MEXICO CITY — President-elect Donald Trump’s anti-Mexico threats have spooked Mexicans to the point that retailers reported Christmas sales came in well below targets and trade could decline sharply next year.

“People are nervous and traffic has definitely declined,” said a salesperson at luxury department-store chain El Palacio de Hierro’s oldest store in Mexico City’s historic district.

To get people into the Christmas spirit, window displays were redressed to showcase retro-glamour styles evoking the 126-year-old building’s heyday.

That, however, didn’t seem to prop up sales as Mexican consumers fret about a possible recession next year, soaring inflation and the specter of rising unemployment. Wells Fargo said recently Latin America’s once high-flying number two economy could eke a 1.1 percent gain in real terms next year. Its projection followed the government’s own admission that gross domestic product could gain 1.7 percent from a loftier 2.5 percent earlier target, while ratings agencies have downgraded the country’s sovereign debt, sending the peso into a tailspin. All this comes from the “Trump effect” — the idea that the next U.S. president will make good on threats to upend the North American Free Trade Agreement, impose a 35 percent tariff on Mexican goods, expel three million immigrants (wiping out crucial remittance income flows) and ban U.S. companies from outsourcing operations to Mexico.

While some analysts say it’s too soon to tell, retailers are already suffering, at least according to sales staff working in different Mexico City stores.

The El Palacio sales clerk, for example, said holiday sales have fallen 10 to 20 percent below expectations, at least in the capital’s downtown store, one of 13 the luxury networks operated across Mexico.

El Palacio, known for offering “ludicrously generous” store-credit terms with up to 24-month installments, has also been curtailing them, said the salesman, amid reports that nervous banks could start trimming loans next year.

Another sales assistant in the Spanish Cortefiel brand corner agreed, adding that discounts are steeper than last year, as viewed by the ubiquitous 30, 40 and 50-percent sale signs hanging across the store.

Downstairs, in the beauty department, the mood was similarly grim, with one manager reporting sluggish turnover for the Buen Fin [Mexico’s Black Friday] and the run-up to Christmas.

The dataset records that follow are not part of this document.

/-- The release of a reset of level 0 to 2: what it reaches takes effect, and the start begins (R438, R445). A start that a
reset cut short makes up for the option read that it left out. -/
def State.release (s : State) (level : Nat) : State :=
  let s0 := { s with rst := { s.rst with progress := none, startLevel := level } }
  if level = 2 then
    let s1 := { s0 with rst := { s0.rst with tested := false } }.applicationReset
    let next := if !s1.rst.optionsRead then stOption else stSelfTest
    if s1.rst.supervisorUp then (s1.setReg 0x210001 next).countStart.decideStart else s1.setReg 0x210001 next
  else
    let s1 := s0.systemReset level
    let s2 := if level = 0 then s1.ageLifecycle else s1
    -- a lock of 2F32.02 stands until a reset of level 0 (R455)
    let s3 := (if 3 ≤ s2.fuse.refused then s2.setReg 0x2F3203 2 else s2).resetTimeUnit
    -- 2A01.0B counts since power-on, which is not counted itself
    (if s.reg (rk 2) = 0 then s3.setReg 0x2A010B 0 else s3).setReg 0x210001 (if s2.rst.optionsRead then stSelfTest else stOption)

/-! ## The option block (R442 to R444) -/

/-- The bytes of an option block with its CRC. -/
def OptionBlock.bytes (o : OptionBlock) : List Byte :=
  let bs := leBytes 4 0x5A584F50 ++ leBytes 2 1 ++ leBytes 1 o.role ++ leBytes 1 o.unit ++ leBytes 1 o.address ++
    leBytes 1 o.startFlags ++ leBytes 1 o.limit ++ leBytes 1 0 ++ leBytes 4 o.generation ++ leBytes 236 0
  bs ++ leBytes 4 (crc32 bs)

/-- A valid option block: magic, version, CRC and every field in range (R442, R443). -/
def parseOptions (bs : List Byte) : Option OptionBlock :=
  let o : OptionBlock := { role := field bs 6 1, unit := field bs 7 1, address := field bs 8 1, startFlags := field bs 9 1
                           limit := field bs 10 1, generation := field bs 12 4 }
  if bs.length = 256 ∧ field bs 0 4 = 0x5A584F50 ∧ field bs 4 2 = 1 ∧ o.startFlags < 4 ∧ between 1 o.limit 15 ∧
      field bs 11 1 = 0 ∧ leNat ((bs.drop 16).take 236) = 0 ∧ field bs 252 4 = crc32 (bs.take 252) ∧
      ((o.role = 0 ∧ o.unit ≤ 2 ∧ o.address = 0) ∨ (o.role = 1 ∧ o.unit = 0 ∧ between 1 o.address 32)) then some o
  else none

/-- The copy that the option reader uses, with 2F03.06 (R442). -/
def State.chosenCopy (s : State) : OptionBlock × Nat :=
  match s.rst.copy0, s.rst.copy1 with
  | some a, some b => if a.generation < b.generation then (b, 1) else (a, 0)
  | some a, none => (a, 0)
  | none, some b => (b, 1)
  | none, none => ({}, 0xFF)

/-- The option block in force is written to the entries that show it. -/
def State.useOptions (s : State) (o : OptionBlock) (copy : Nat) : State :=
  let valid := (if s.rst.copy0.isSome then 1 else 0) + (if s.rst.copy1.isSome then 2 else 0)
  (((({ s with rst := { s.rst with options := o, optionsRead := true } }.setReg 0x250002 o.unit).setReg 0x270001
    o.address).setReg 0x2F0302 o.limit).setReg 0x2F0306 copy).setReg 0x2F0307 valid

/-- OPTION_READ_COMPLETE (R442, R445): with no valid copy cause bit 15 sets, whose reaction is fixed. -/
def execOptionReadComplete (s : State) : Result :=
  .next (if s.mode = stOption then
    let c := s.chosenCopy
    let s1 := s.useOptions c.1 c.2
    (if c.2 = 0xFF then s1.setBit (rk 1) 15 true else s1).setMode stSelfTest
  else s)

/-- A checked option block is written to both copies with the next generation (R444). -/
def State.writeOptions (s : State) (o : OptionBlock) : State :=
  let g := min (max s.rst.options.generation (s.reg 0x2F1003) + 1) 0xFFFFFFFF
  { s with rst := { s.rst with copy0 := some { o with generation := g }, copy1 := some { o with generation := g } } }.setReg
    0x2F1003 g

/-! ## Start-up (R323, R361, R400, R445 to R450, R453) -/

/-- A firmware copy that the boot ROM may start (R453). -/
def State.bootable (s : State) (k : Nat) : Bool :=
  let c := if k = 0 then s.fuse.copy0 else s.fuse.copy1
  c.signed && decide (s.reg 0x2F3106 ≤ c.security)

/-- FIRMWARE_BOOT (R453): the preferred copy, or the other; with neither the module stays in SELF-TEST. -/
def execFirmwareBoot (s : State) : Result :=
  .next (if s.mode = stSelfTest && s.rst.optionsRead && !s.rst.firmwareUp then
    let p := s.reg 0x2F3105
    let up (k fallback : Nat) : State := ({ s with rst := { s.rst with firmwareUp := true } }.setReg 0x2F3102 k).setReg 0x2F3108 fallback
    if s.bootable p && !s.fuse.limitHit then up p 0
    else if s.bootable (1 - p) then up (1 - p) 1
    else s
  else s)

/-- The keeper takes its persisted working copies (R323). -/
def State.writeKeeper (s : State) : State :=
  { s with keep := { s.keep with ageing := signed 32 (s.stored 0x2B0001), wakeInterval := s.stored 0x2B0003, wakeSince := 0 } }

/-- The keeper's contents were found invalid since the last start (R322). -/
def State.keeperBad (s : State) : Bool := s.keep.judged && s.reg (ks 0xB) != 0

/-- Operating seconds, the power-cycle count and the copies rejected at a supervisor start (R400, R404). -/
def State.resumeCounts (s : State) : State :=
  let cycle := max s.book.headerCycle (s.reg 0x2B2003) + (if s.rst.startLevel = 0 then 1 else 0)
  let seconds := if s.keeperBad then s.book.headerSec else s.reg 0x2B2004
  let s1 := ((s.setReg 0x2D0102 (min cycle 0xFFFFFFFF)).setReg 0x2D0101 seconds).setReg 0x2D010C (if s.keeperBad then 1 else 0)
  let s1 := s1.setReg 0x2D010D s.book.torn
  let s2 := { s1 with book := { s1.book with startSec := seconds } }
  ((s2.setKeeper 0x2B2003 (s2.reg 0x2D0102)).setKeeper 0x2B2004 seconds).writeBookHeader

/-- A mark to leave BENCHMARK clears with the host request and the counter (R450). -/
def State.takeMark (s : State) : State :=
  if s.reg 0x2F0304 = 2 then (s.setReg 0x2F0304 0).setKeeper 0x2B2002 0 else s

“Usually we have to grow our sales by at least 40 percent over the previous year, but so far, they are only up 10 percent,” she said.

Meanwhile, stores at Mexico City’s new Madero shopping promenade, which has seen dozens of international brands like Zara, Forever 21 and most recently Old Navy open shop, were also offering large discounts with Forever 21 cutting winter coats by 80 percent.

At Old Navy, which in October opened a four-story flagship in the growing strip, one manager insisted trade is going well at the Gap Inc.-owned discounter’s 14th Mexican outlet.

“We met our 6-million peso Buen Fin target and we are 3 million short of our 11-million Christmas target,” she said, as customers scrambled to snap up the latest half-off items.

Analysts were mixed about next year’s outlook, saying things will become clearer when Trump, who has become Mexico’s most hated gringo, sweeps into the White House.

Carlos Hermosillo of securities firm Actinver predicted apparel and footwear sales could gain 6 to 7 percent from 9 percent last year, as Mexicans shun more expensive durable items like appliances and electronics.

“Sales will stay at good rhythm,” he said. “Salaries are up 4.5 percent and some chains, like Sears de Mexico, have remodeled stores that will draw more customers. Six to 7 percent sales growth with 1.5 percent GDP expansion is still feasible,” he said, especially as Mexico’s working and middle-class population continues to grow.

Veronica Uribe of Ve Por Mas brokerage said Hermosillo’s forecasts seemed high, predicting apparel sales could rise 4 to 5 percent or less depending on the severity of Trump’s policies.

One thing is for certain, however. The slumping peso (now worth half its 2013 value) will dent retailer’s bottom line because import costs will rise.

While some analysts hesitate to spell bad omens, retailers seem to already be bracing — and preparing — for a tougher 2017 with Trump in The White House.

And given Bank of Mexico’s outgoing Gov. Agustin Carstens’ latest warning that “Trump could be like a horror movie for Mexico,” it seems they could be right.